- WHAT YOU SHOULD DO
Use the entries below to count the lines that hold the word "Machine"; answer with the number only.
*** Opening MATERIALS PROVIDED ***
-- ==== Sys2Proof/Machine/RegMap.lean ====
section
/-! DEFINITION. Setup space (R518 to R520): the blocks, the offset of every register by its name in the spec, and for
each register its field types (R10) and its value after stage 1. Offsets are PF0 BAR0 byte offsets of 8-byte registers. -/
namespace Sys2Proof.Machine

/-- A block of setup space: number in the order of R9, base, log2 of its size (R518, R520). -/
structure Block where
  num : Nat
  base : Nat
  sizeLog2 : Nat
  deriving DecidableEq, Repr

/-- The blocks of PF0 BAR0 (R518), numbered as R9 orders their prefixes. -/
def blocks : List Block := [
  ⟨0, 0x0, 16⟩,
  ⟨2, 0x10000, 16⟩,
  ⟨1, 0x20000, 16⟩,
  ⟨3, 0x30000, 16⟩,
  ⟨6, 0x40000, 16⟩,
  ⟨9, 0x50000, 16⟩,
  ⟨10, 0x60000, 16⟩,
  ⟨11, 0x70000, 16⟩,
  ⟨8, 0x80000, 16⟩,
  ⟨12, 0x90000, 16⟩,
  ⟨13, 0xA0000, 16⟩,
  ⟨14, 0xB0000, 16⟩,
  ⟨15, 0xC0000, 16⟩,
  ⟨16, 0xD0000, 16⟩,
  ⟨17, 0xE0000, 16⟩,
  ⟨18, 0xF0000, 16⟩,
  ⟨5, 0x100000, 18⟩,
  ⟨7, 0x140000, 18⟩,
  ⟨19, 0x180000, 18⟩,
  ⟨4, 0x400000, 22⟩]

/-- The block an offset lies in. -/
def blockOf (off : Nat) : Option Block :=
  blocks.find? (fun b => decide (b.base ≤ off) && decide (off < b.base + 2 ^ b.sizeLog2))

/-- Block number of DV_ (R9). -/
def blkDV : Nat := 0
/-- Block number of FS_ (R9). -/
def blkFS : Nat := 1
/-- Block number of SB_ (R9). -/
def blkSB : Nat := 2
/-- Block number of HL_ (R9). -/
def blkHL : Nat := 3
/-- Block number of QE_ (R9). -/
def blkQE : Nat := 4
/-- Block number of IM_ (R9). -/
def blkIM : Nat := 5
/-- Block number of NP_ (R9). -/
def blkNP : Nat := 6
/-- Block number of PL_ (R9). -/
def blkPL : Nat := 7
/-- Block number of PP_ (R9). -/
def blkPP : Nat := 8
/-- Block number of CL_ (R9). -/
def blkCL : Nat := 9
/-- Block number of FT_ (R9). -/
def blkFT : Nat := 10
/-- Block number of TM_ (R9). -/
def blkTM : Nat := 11
/-- Block number of CK_ (R9). -/
def blkCK : Nat := 12
/-- Block number of IG_ (R9). -/
def blkIG : Nat := 13
/-- Block number of FC_ (R9). -/
def blkFC : Nat := 14
/-- Block number of CX_ (R9). -/
def blkCX : Nat := 15
/-- Block number of ST_ (R9). -/
def blkST : Nat := 16
/-- Block number of MB_ (R9). -/
def blkMB : Nat := 17
/-- Block number of CG_ (R9). -/
def blkCG : Nat := 18
/-- Block number of FX_ (R9). -/
def blkFX : Nat := 19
*** Closing MATERIALS PROVIDED ***
- WRITTEN ANSWER
2